Еретик, не задумываясь, сосредоточился на песне, которую пел старшина Унару, том переводе с горского языка. В нем не было ни рифмы, ни четкого размера, но слова странным образом умиротворяли Еретика, и он снова и снова повторял про себя:
- Какую бы дверь я ни открыл,
- Завтрашний день смотрит мне в глаза,
- А вчерашний день дышит в затылок,
- И некуда скрыться.
- Некуда скрыться от себя самого.
- То, что случалось со мной,
- Вечно стоит за спиной,
- То, что случится со мной,
- Ждет меня на пороге и смотрит в глаза,
- Какую бы дверь я ни открыл.
Становилось светлее, Еретик миновал нескольких людей в форме. Один безразлично мазнул взглядом по сутулой уставшей фигуре горожанина в сером пальто и почему-то не обратил на него никакого внимания. Ему не пришло в голову спросить у этого объекта документы, как не спрашивают их у фонарных столбов, бездомных собак или ветра. Через минуту солдат уже не помнил, что мимо вообще кто-то проходил.

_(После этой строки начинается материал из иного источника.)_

/-! ### Engines and rings -/

/-- s32 points into the page, s5 at the start of the scratchpad, s6 holds two pitches of 16, s4 names the object at offset 0x40, s7 is 128. -/
def tEngW (w : Wave) : Wave := ((((tBase w).sset 32 0x18000).sset 4 0x401).sset 6 (16 + 16 * 2 ^ 32)).sset 7 128
def tCpy : OpEng := { tEng with imm := 64 }
def tTwoD : OpEng := { tEng with imm := 16 + 2 ^ 20, b := 6 }
def tGat : OpEng := { tEng with imm := 4, b := 2, bv := true }
def tScat : OpEng := { tEng with imm := 4, b := 2, bv := true }
def tQ : OpEng := { tEng with imm := 65536 + 32, b := 6 }
def tAccepts (i : Instr) (s : State) (a : Ctx → EAsk) (long : Bool) : Bool :=
  tMeets i s (fun c s1 => (s1.launch? c.w.launch).isSome && (s1.engChk c (a c)).isNone && !s1.gridReads c.w && ((a c).length != 0) == long
    && (!long || ((s1.handle? c.w (a c).hnd).isSome && s1.engRoom c.w.loc.die (s1.coresOf c.w (s1.targets c.w (a c).dsp (a c).mc)))))
theorem witness_EngineIssueCompletes :
    (tAccepts (.cpy tCpy) (tAt (.cpy tCpy) tEngW) (cpyAsk tCpy) true && tAccepts (.cpy2d tTwoD) (tAt (.cpy2d tTwoD) tEngW) (cpy2dAsk tTwoD) true
      && tAccepts (.gather tGat) (tAt (.gather tGat) tEngW) (gatherAsk tGat) true
      && tAccepts (.scatter tScat) (tAt (.scatter tScat) tEngW) (scatterAsk tScat) true
      && tAccepts (.qcpy tQ) (tAt (.qcpy tQ) tEngW) (qcpyAsk tQ) true) = true := by decide +kernel
/-- A copy of length 0, whose handle nothing checks. -/
theorem witness_EngineIssueCompletes_zero : let o : OpEng := { tEng with imm := 0 }
    tAccepts (.cpy o) (tAt (.cpy o) id) (cpyAsk o) false = true := by decide +kernel
/-- A gated copy through the last unit of a gate from compartment 0 to itself, of the whole page. -/
def tGated : OpEng := { tEng with imm := 64, ssp := .cap, dsp := .scratch, gate := true, b := 8 }
def tGateState : State :=
  let s := tAt (.cpy tGated) (fun w => (tEngW w).sset 32 0)
  { s with worlds := s.worlds.map (fun w => { w with gates := [⟨0, 0, 3, 1, 1, slotCap, 0⟩] }) }
theorem witness_EngineIssueCompletes_gate :
    tAccepts (.cpy tGated) tGateState (cpyAsk tGated) true = true
    ∧ tMeets (.cpy tGated) tGateState (fun c s1 => decide ((cpyAsk tGated c).gate = some 0) && tSome (s1.world? 0) (fun w =>
      tSome w.gates[0]? (fun g => g.limit != 2 ^ 32 - 1 && g.remaining == 1))) = true := by decide +kernel

/-- COLL of a group alone on its quad, whose own position is 0. -/
def tColl : OpEng := { tEng with ssp := .scratch, dsp := .scratch, a := 7, imm := 64, mc := 1 }
/-- A ring of two slots of 64 bytes, its descriptor at 256, its last slot at HEAD; the free object of that slot is two phases on. -/
def tRingState (i : Instr) : State :=
  let s := tAt i (fun w => ((tEngW w).sset 5 256).sset 6 64)
  let d := leBytes 16 (512 + 64 * 2 ^ 32 + 2 * 2 ^ 64 + 1 * 2 ^ 72)
  let o := barBytes ⟨1, 1, 0, 0, 2, false, false⟩
  { s with groups := s.groups.map (fun g => { g with scratch := mapSetRun 0 (mapSetRun 0 g.scratch 256 d) 336 o }) }
def tPush : OpRpush := ⟨tG, 5, 32, 6, 7, false, 0, .global, 0⟩
theorem witness_RingsAndCollectivesComplete_coll :
    tMeets (.coll tColl) (tAt (.coll tColl) tEngW) (fun c s1 => (s1.group? c.w.launch c.w.group).isSome && !s1.gridReads c.w
      && (orStep (s1.engChk c (collAsk tColl c)) (collMcChk tColl c s1)).isNone && s1.collRoom c.w
      && (s1.handle? c.w (c.w.sget tColl.hnd.toNat)).isSome) = true := by decide +kernel
theorem witness_RingsAndCollectivesComplete_push :
    tMeets (.rpush tPush) (tRingState (.rpush tPush)) (fun c s1 => (s1.group? c.w.launch c.w.group).isSome && !s1.gridReads c.w
      && !ringPending tPush.d c && (rpushChk tPush c s1).isNone && (pushShape tPush c).1 != 0 && (s1.launch? c.w.launch).isSome
      && (s1.handle? c.w (rpushAsk tPush (s1.ring c.w (ringAt tPush.d c)) c).hnd).isSome
      && s1.engRoom c.w.loc.die (s1.coresOf c.w [c.w.group]) && s1.reqs.all (fun q => q.id != s1.own.uid)) = true := by decide +kernel
/-- A push of length 0. -/
theorem witness_RingsAndCollectivesComplete_empty : let s := tRingState (.rpush tPush)
    tMeets (.rpush tPush) { s with waves := s.waves.map (fun w => w.sset 6 0) } (fun c s1 => (s1.group? c.w.launch c.w.group).isSome
      && !s1.gridReads c.w && !ringPending tPush.d c && (pushShape tPush c).1 == 0) = true := by decide +kernel
/-- RFREE of slot 1: s3 holds 1. -/
def tFree : OpRfree := ⟨tG, 5, 3⟩
def tFreeState : State :=
  let s := tRingState (.rfree tFree)
  { s with waves := s.waves.map (fun w => w.sset 3 1) }
theorem witness_RingsAndCollectivesComplete_free :
    tMeets (.rfree tFree) tFreeState (fun c s1 =>
      let r : ObjRef := .core c.w.launch c.w.group ((s1.ring c.w (ringAt tFree.a c)).free (rfreeSlot tFree c))
      (s1.group? c.w.launch c.w.group).isSome && !s1.gridReads c.w && !ringPending tFree.a c && (rfreeChk tFree c s1).isNone && !fenceBusy c s1
        && c.w.pend.isEmpty && s1.settledAll c.w.loc.die c.w.loc.core .core c.w.observed
        && tSome (s1.obj? r) (fun b => decide (b.expB < 2 ^ 31)) && !s1.objPoisoned r) = true := by decide +kernel

/-- A copy accepted, and its first piece read. -/
def tCopied : State := tNext (exec (.cpy tCpy) (tAt (.cpy tCpy) tEngW))
def tReqId (s : State) : Nat := (s.reqs.map (·.id)).headD 0
theorem witness_EngineStepsComplete_read :
    tSome (tCopied.req? (tReqId tCopied)) (fun q => tSome (q.piece? 0) (fun p => tCopied.canEngineRead (tReqId tCopied) 0 && tCopied.engineAsksNow (tReqId tCopied) 0
      && tSome (tCopied.readPiece q p) (fun rs => (State.engPlaces rs).all (fun b => !b.hole)))) = true := by decide +kernel
def tPushed : State := tNext (exec (.rpush tPush) (tRingState (.rpush tPush)))
theorem witness_EngineStepsComplete_ring : (tPushed.req? (tReqId tPushed)).isSome = true ∧ tPushed.canRingMet (tReqId tPushed) = true := by decide +kernel
/-- Four members of one collective, by copies of one member's request. -/
def tColls : State :=
  let s := tNext (exec (.coll tColl) (tAt (.coll tColl) tEngW))
  { s with reqs := (List.range 4).flatMap (fun k => s.reqs.map (fun q => { q with
      id := q.id + k, group := k, member := q.member.map (fun m => (m.1, k, m.2.2)) })) }
theorem witness_EngineStepsComplete_coll :
    tSome (tColls.req? (tReqId tColls)) (fun q => tColls.canCollStart (tReqId tColls) && (match tColls.members q with
      | [] => false
      | z :: ms => tColls.reqs.all (fun r => !(collPieces z r (z :: ms)).isEmpty))) = true := by decide +kernel

/-- A piece whose data is there: into the scratchpad, and out of it into memory; and for the memory of die 1, not yet sent. -/
def tLanding (s : State) (id : Nat) (far : Bool) : Bool :=
  tSome (s.req? id) (fun q => tSome (q.piece? 0) (fun p => p.wid.isNone && s.canEngineLanding id 0 && p.dst.length == p.src.length
    && tSome (s.landCells q p) (fun cs =>
      (if far then (s.landChan q p cs).isSome && p.sent.isNone else (s.landChan q p cs).isNone) && cs.all (fun x => !s.sealedDst q x.loc)
      && s.groups.all (fun g => g.waves != 0) && cs.all (fun x => match x.place with
        | none => true
        | some b => !b.hole && b.peer.isNone && !s.cut q.die b && !s.refusedAt q.die b)
      && decide ((cs.map (fun x => x.loc)).Nodup) && decide ((cs.filterMap (fun x => x.place.map (·.pa))).Nodup))))
def tRead1 : State := tNext (exec (.engineRead (tReqId tCopied) 0) tCopied)
def tOut : OpEng := { tEng with ssp := .scratch, dsp := .global, imm := 64, d := 32, a := 5 }
def tCopied2 : State := tNext (exec (.cpy tOut) (tAt (.cpy tOut) tEngW))
def tRead2 : State := tNext (exec (.engineRead (tReqId tCopied2) 0) tCopied2)
/-- The page's frame is on die 1, and belongs to the sequence. -/
def tRead3 : State :=
  let s := tUp tRead2
  let s := s.putLeaf ⟨1, slotVa, false, slotLeaf + BitVec.ofNat 128 (2 ^ 5 + 2 ^ 53)⟩
  { s with mem := { s.mem with
      tlb := []
      owner := mapSetRun 0 s.mem.owner (2 ^ 37 + 0x10000) (List.replicate 16 2) } }
theorem witness_LandingWritesItsBytes : tLanding tRead1 (tReqId tCopied) false = true ∧ tLanding tRead2 (tReqId tCopied2) false = true
    ∧ tLanding tRead3 (tReqId tCopied2) true = true := by decide +kernel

— И еще вы должны уметь становиться другим человеком. Женщины в этом плане даровитее, — признавал лейтенант Вегру. — Ей достаточно юбку новую надеть, глаза подвести, волосы завить, или остричь, или перекрасить — и она уже другая. Не из-за одежды, просто чувствует себя другим человеком. Ей и думать об этом не нужно, замечали ведь — новое платье надела, и уже и ходит по-другому, и уже говорит иначе, и осанка, наклон головы, и смех, — все другое. А ведь никто может и не знать, что в другой юбке у нее другая походка, она не из-за других меняется, а из-за себя самой, для себя самой. Вы должны чувствовать то же и поступать так же. Вспомните, наверняка что-то меняется, когда вы переодеваетесь из военной формы в гражданскую одежду. Теперь эту способность нужно развить. Меняете обувь — меняется походка, меняете широкие брюки на узкие, меняете оправу очков, меняете майку на рубашку и галстук — и вы не просто выглядите иначе, вы становитесь иным.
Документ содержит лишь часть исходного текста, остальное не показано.